TASK => Copy out all the entries shown below, exactly as they appear.

[Extracted records]
##########
-- ==== Sys2Proof/Machine/Ops.lean ====
section
/-! DEFINITION. The operations every meaning shares: the answer of an operation (R6, R54), the error response that
stands in the place of an exception (R120, R121, R129), the mode gate (R122, R123), the delivery on the ports (R37,
R102), reset (R140), idling (R12), and the views on the output ports (R37, R54). There is no memory (R40), no trap entry
and no return (R129, R130). -/

namespace Sys2Proof.Machine

/-- What one operation does: the block after it, its one response (R54), and whether cmp_strobe is pulsed (R102). -/
structure Answer where
  block : Block
  resp : Response
  strobe : Bool
deriving DecidableEq, Repr

/-- `respond(OK, data)` (R6): normal completion with the block as written. -/
def respondOk (b : Block) (data : Data) : Answer := ⟨b, ⟨.ok, data⟩, false⟩

/-- TAKING AN EXCEPTION on this hardware: `raise X(info)` is `respond(X, info)` (R120). "An error saves nothing ... and
transfers control nowhere" (R129): the block is what the caller passes, which for every code but CFG_ERROR is the block
before the operation (R121). There is no return from it (R130). -/
def raiseError (code : Code) (info : Data) (b : Block) : Answer := ⟨b, ⟨code, info⟩, false⟩

/-- The gate of WRAP, EDGE, OVFCHK, TICK and SETTGT (R123): NOT_RUNNING outside RUNNING mode. -/
def whenRunning (b : Block) (effect : Answer) : Answer :=
  if b.mode = .running then effect else raiseError .notRunning 0 b

/-- The gate of WRCFG and INIT (R123): CFG_LOCKED outside UNCONFIGURED mode. -/
def whenUnconfigured (b : Block) (effect : Answer) : Answer :=
  if b.mode = .unconfigured then effect else raiseError .cfgLocked 0 b

/-- All writes of one operation take effect together (R6, R44), with its response and its strobe on the ports (R37). -/
def deliver (a : Answer) (s : State) : Host.Outcome State Fault Refusal :=
  .next { s with block := a.block, resp := some a.resp, cmpStrobe := a.strobe }

/-- The answer to an illegal word (R58): ILLEGAL_OP, data 0, nothing changes, no strobe. -/
def answerIllegal (s : State) : Host.Outcome State Fault Refusal :=
  deliver (raiseError .illegalOp 0 s.block) s

/-- Between operations the block "is idle and holds its state" (R12; 60_exceptions.md section 10): no response and no
strobe on the ports (log 2). -/
def idle (s : State) : State := { s with resp := none, cmpStrobe := false }

/-- rst, asserted and released (R140, R141): the machine right after reset, whatever it was before; nothing keeps its
value (log 3). -/
def applyReset (_ : State) : State := State.reset

/-- What the block takes from its input pins in one step (R37, R140). -/
inductive Taken where
  /-- Nothing is offered. -/
  | nothing
  /-- A legal word. -/
  | instr (i : Instr)
  /-- A word the decoder refuses (R58). -/
  | illegal (why : Illegal)
  /-- rst, between operations or during one. -/
  | reset
deriving DecidableEq, Repr

/-- What the input pins ask for. Decoding comes first and reads no register (R53, R122); a word abandoned by rst leaves
no trace but the reset (R140). -/
def takeInput : PortInput → Taken
  | .idle => .nothing
  | .op w =>
    match decode w with
    | .ok i => .instr i
    | .error why => .illegal why
  | .rst => .reset
  | .abandoned _ => .reset

/-- A transfer happens once: the word is off the pins after it, and the environment presents its next one only when this
one has been answered (R37, R157). -/
def transferred (s : State) : State := { s with pins := .idle }

/-! ## The output ports (R37, R54) -/

/-- The number of a response code (R54). -/
def Code.number : Code → BitVec 4
  | .ok => 0
  | .illegalOp => 1
  | .notRunning => 2
  | .cfgLocked => 3
  | .cfgError => 4

/-- The 36-bit response word (R54). -/
def Response.word (r : Response) : RespWord := r.code.number ++ r.data

/-- `resp_valid`. -/
def State.respValid (s : State) : Bool := s.resp.isSome

/-- `resp_word`, while resp_valid is high. -/
def State.respWord (s : State) : Option RespWord := s.resp.map Response.word

/-- `cmp_out`: "always equal to CMP" (R37, R102). -/
def State.cmpOut (s : State) : Data := s.block.cmp

/-- `op_ready`: the block lowers it only between a transfer and its response and while rst is asserted (R37, R140), both
inside one step; between steps it is high (log 3). -/
def State.opReady (_ : State) : Bool := true

end Sys2Proof.Machine
end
##########
SOLUTION =>
-- ==== Sys2Proof/Machine/Ops.lean ====
section
/-! DEFINITION. The operations every meaning shares: the answer of an operation (R6, R54), the error response that
stands in the place of an exception (R120, R121, R129), the mode gate (R122, R123), the delivery on the ports (R37,
R102), reset (R140), idling (R12), and the views on the output ports (R37, R54). There is no memory (R40), no trap entry
and no return (R129, R130). -/

namespace Sys2Proof.Machine

/-- What one operation does: the block after it, its one response (R54), and whether cmp_strobe is pulsed (R102). -/
structure Answer where
  block : Block
  resp : Response
  strobe : Bool
deriving DecidableEq, Repr

/-- `respond(OK, data)` (R6): normal completion with the block as written. -/
def respondOk (b : Block) (data : Data) : Answer := ⟨b, ⟨.ok, data⟩, false⟩

/-- TAKING AN EXCEPTION on this hardware: `raise X(info)` is `respond(X, info)` (R120). "An error saves nothing ... and
transfers control nowhere" (R129): the block is what the caller passes, which for every code but CFG_ERROR is the block
before the operation (R121). There is no return from it (R130). -/
def raiseError (code : Code) (info : Data) (b : Block) : Answer := ⟨b, ⟨code, info⟩, false⟩

/-- The gate of WRAP, EDGE, OVFCHK, TICK and SETTGT (R123): NOT_RUNNING outside RUNNING mode. -/
def whenRunning (b : Block) (effect : Answer) : Answer :=
  if b.mode = .running then effect else raiseError .notRunning 0 b

/-- The gate of WRCFG and INIT (R123): CFG_LOCKED outside UNCONFIGURED mode. -/
def whenUnconfigured (b : Block) (effect : Answer) : Answer :=
  if b.mode = .unconfigured then effect else raiseError .cfgLocked 0 b

/-- All writes of one operation take effect together (R6, R44), with its response and its strobe on the ports (R37). -/
def deliver (a : Answer) (s : State) : Host.Outcome State Fault Refusal :=
  .next { s with block := a.block, resp := some a.resp, cmpStrobe := a.strobe }

/-- The answer to an illegal word (R58): ILLEGAL_OP, data 0, nothing changes, no strobe. -/
def answerIllegal (s : State) : Host.Outcome State Fault Refusal :=
  deliver (raiseError .illegalOp 0 s.block) s

/-- Between operations the block "is idle and holds its state" (R12; 60_exceptions.md section 10): no response and no
strobe on the ports (log 2). -/
def idle (s : State) : State := { s with resp := none, cmpStrobe := false }

/-- rst, asserted and released (R140, R141): the machine right after reset, whatever it was before; nothing keeps its
value (log 3). -/
def applyReset (_ : State) : State := State.reset

/-- What the block takes from its input pins in one step (R37, R140). -/
inductive Taken where
  /-- Nothing is offered. -/
  | nothing
  /-- A legal word. -/
  | instr (i : Instr)
  /-- A word the decoder refuses (R58). -/
  | illegal (why : Illegal)
  /-- rst, between operations or during one. -/
  | reset
deriving DecidableEq, Repr

/-- What the input pins ask for. Decoding comes first and reads no register (R53, R122); a word abandoned by rst leaves
no trace but the reset (R140). -/
def takeInput : PortInput → Taken
  | .idle => .nothing
  | .op w =>
    match decode w with
    | .ok i => .instr i
    | .error why => .illegal why
  | .rst => .reset
  | .abandoned _ => .reset

/-- A transfer happens once: the word is off the pins after it, and the environment presents its next one only when this
one has been answered (R37, R157). -/
def transferred (s : State) : State := { s with pins := .idle }

/-! ## The output ports (R37, R54) -/

/-- The number of a response code (R54). -/
def Code.number : Code → BitVec 4
  | .ok => 0
  | .illegalOp => 1
  | .notRunning => 2
  | .cfgLocked => 3
  | .cfgError => 4

/-- The 36-bit response word (R54). -/
def Response.word (r : Response) : RespWord := r.code.number ++ r.data

/-- `resp_valid`. -/
def State.respValid (s : State) : Bool := s.resp.isSome

/-- `resp_word`, while resp_valid is high. -/
def State.respWord (s : State) : Option RespWord := s.resp.map Response.word

/-- `cmp_out`: "always equal to CMP" (R37, R102). -/
def State.cmpOut (s : State) : Data := s.block.cmp

/-- `op_ready`: the block lowers it only between a transfer and its response and while rst is asserted (R37, R140), both
inside one step; between steps it is high (log 3). -/
def State.opReady (_ : State) : Bool := true

end Sys2Proof.Machine
end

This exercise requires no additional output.